_EXERCISE PROMPT_
All entries are to be repeated exactly as shown below.

_RECORD SET_
-- ==== Sys2Proof/Laws/State.lean ====
section
/-! SUPPORT. What reading a field of the state gives after each shared update. -/

namespace Sys2Proof.Machine

/-! ### Read after write -/

@[simp] theorem State.reg_setReg (s : State) (a v b : Nat) : (s.setReg a v).reg b = if b = a then v else s.reg b := by
  simp only [State.reg, State.setReg, Tab.get_set]
  split
  · subst_vars
    rw [← Nat.xor_assoc, Nat.xor_self, Nat.zero_xor]
  · rfl

@[simp] theorem State.reg_bump (s : State) (a n b : Nat) : (s.bump a n).reg b = if b = a then min (2 ^ 64 - 1) (s.reg a + n) else s.reg b := by
  simp [State.bump]

theorem State.reg_clearRegs (s : State) (l : List Nat) (b : Nat) : (s.clearRegs l).reg b = if b ∈ l then 0 else s.reg b := by
  induction l generalizing s with
  | nil => simp [State.clearRegs]
  | cons a r ih =>
    simp only [State.clearRegs, ih, State.reg_setReg, List.mem_cons]
    by_cases h : b ∈ r <;> by_cases h2 : b = a <;> simp [h, h2]

theorem State.clearRegs_eq (s : State) (l : List Nat) : s.clearRegs l = { s with regs := (s.clearRegs l).regs } := by
  induction l generalizing s with
  | nil => rfl
  | cons a r ih => rw [State.clearRegs, ih]; rfl

@[simp] theorem State.chan_setChan (s : State) (c : Nat) (x : Chan) (d : Nat) : (s.setChan c x).chan d = if d = c then x else s.chan d :=
  Tab.get_set _ _ _ _

@[simp] theorem State.seq_setSeq (s : State) (c : Nat) (x : Sequencer) (d : Nat) : (s.setSeq c x).seq d = if d = c then x else s.seq d :=
  Tab.get_set _ _ _ _

@[simp] theorem State.obj_setObj (s : State) (c : Nat) (x : SyncObj) (d : Nat) : (s.setObj c x).obj d = if d = c then x else s.obj d :=
  Tab.get_set _ _ _ _

@[simp] theorem State.tile_setTile (s : State) (c : Nat) (x : Tile) (d : Nat) : (s.setTile c x).tile d = if d = c then x else s.tile d :=
  Tab.get_set _ _ _ _

@[simp] theorem State.queue_setQueue (s : State) (c : Nat) (x : Queue) (d : Nat) : (s.setQueue c x).queue d = if d = c then x else s.queue d :=
  Tab.get_set _ _ _ _

@[simp] theorem State.req_setReq (s : State) (c : Nat) (x : Req) (d : Nat) : (s.setReq c x).req d = if d = c then x else s.req d :=
  Tab.get_set _ _ _ _

@[simp] theorem State.slot_setSlot (s : State) (c : Nat) (x : Slot) (d : Nat) : (s.setSlot c x).slot d = if d = c then x else s.slot d :=
  Tab.get_set _ _ _ _

@[simp] theorem State.port_setPort (s : State) (c : Nat) (x : Port) (d : Nat) : (s.setPort c x).port d = if d = c then x else s.port d :=
  Tab.get_set _ _ _ _

@[simp] theorem State.win_setWin (s : State) (c : Nat) (x : Win) (d : Nat) : (s.setWin c x).win d = if d = c then x else s.win d :=
  Tab.get_set _ _ _ _

@[simp] theorem State.engine_setEngine (s : State) (c : Nat) (x : Engine) (d : Nat) : (s.setEngine c x).engine d = if d = c then x else s.engine d :=
  Tab.get_set _ _ _ _

@[simp] theorem State.adapter_setAdapter (s : State) (c : Nat) (x : Adapter) (d : Nat) : (s.setAdapter c x).adapter d = if d = c then x else s.adapter d :=
  Tab.get_set _ _ _ _

@[simp] theorem State.pool_setPool (s : State) (c : Nat) (x : Pool) (d : Nat) : (s.setPool c x).pool d = if d = c then x else s.pool d :=
  Tab.get_set _ _ _ _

_ANSWER SPACE_
-- ==== Sys2Proof/Laws/State.lean ====
section
/-! SUPPORT. What reading a field of the state gives after each shared update. -/

namespace Sys2Proof.Machine

/-! ### Read after write -/

@[simp] theorem State.reg_setReg (s : State) (a v b : Nat) : (s.setReg a v).reg b = if b = a then v else s.reg b := by
  simp only [State.reg, State.setReg, Tab.get_set]
  split
  · subst_vars
    rw [← Nat.xor_assoc, Nat.xor_self, Nat.zero_xor]
  · rfl

@[simp] theorem State.reg_bump (s : State) (a n b : Nat) : (s.bump a n).reg b = if b = a then min (2 ^ 64 - 1) (s.reg a + n) else s.reg b := by
  simp [State.bump]

theorem State.reg_clearRegs (s : State) (l : List Nat) (b : Nat) : (s.clearRegs l).reg b = if b ∈ l then 0 else s.reg b := by
  induction l generalizing s with
  | nil => simp [State.clearRegs]
  | cons a r ih =>
    simp only [State.clearRegs, ih, State.reg_setReg, List.mem_cons]
    by_cases h : b ∈ r <;> by_cases h2 : b = a <;> simp [h, h2]

theorem State.clearRegs_eq (s : State) (l : List Nat) : s.clearRegs l = { s with regs := (s.clearRegs l).regs } := by
  induction l generalizing s with
  | nil => rfl
  | cons a r ih => rw [State.clearRegs, ih]; rfl

@[simp] theorem State.chan_setChan (s : State) (c : Nat) (x : Chan) (d : Nat) : (s.setChan c x).chan d = if d = c then x else s.chan d :=
  Tab.get_set _ _ _ _

@[simp] theorem State.seq_setSeq (s : State) (c : Nat) (x : Sequencer) (d : Nat) : (s.setSeq c x).seq d = if d = c then x else s.seq d :=
  Tab.get_set _ _ _ _

@[simp] theorem State.obj_setObj (s : State) (c : Nat) (x : SyncObj) (d : Nat) : (s.setObj c x).obj d = if d = c then x else s.obj d :=
  Tab.get_set _ _ _ _

@[simp] theorem State.tile_setTile (s : State) (c : Nat) (x : Tile) (d : Nat) : (s.setTile c x).tile d = if d = c then x else s.tile d :=
  Tab.get_set _ _ _ _

@[simp] theorem State.queue_setQueue (s : State) (c : Nat) (x : Queue) (d : Nat) : (s.setQueue c x).queue d = if d = c then x else s.queue d :=
  Tab.get_set _ _ _ _

@[simp] theorem State.req_setReq (s : State) (c : Nat) (x : Req) (d : Nat) : (s.setReq c x).req d = if d = c then x else s.req d :=
  Tab.get_set _ _ _ _

@[simp] theorem State.slot_setSlot (s : State) (c : Nat) (x : Slot) (d : Nat) : (s.setSlot c x).slot d = if d = c then x else s.slot d :=
  Tab.get_set _ _ _ _

@[simp] theorem State.port_setPort (s : State) (c : Nat) (x : Port) (d : Nat) : (s.setPort c x).port d = if d = c then x else s.port d :=
  Tab.get_set _ _ _ _

@[simp] theorem State.win_setWin (s : State) (c : Nat) (x : Win) (d : Nat) : (s.setWin c x).win d = if d = c then x else s.win d :=
  Tab.get_set _ _ _ _

@[simp] theorem State.engine_setEngine (s : State) (c : Nat) (x : Engine) (d : Nat) : (s.setEngine c x).engine d = if d = c then x else s.engine d :=
  Tab.get_set _ _ _ _

@[simp] theorem State.adapter_setAdapter (s : State) (c : Nat) (x : Adapter) (d : Nat) : (s.setAdapter c x).adapter d = if d = c then x else s.adapter d :=
  Tab.get_set _ _ _ _

@[simp] theorem State.pool_setPool (s : State) (c : Nat) (x : Pool) (d : Nat) : (s.setPool c x).pool d = if d = c then x else s.pool d :=
  Tab.get_set _ _ _ _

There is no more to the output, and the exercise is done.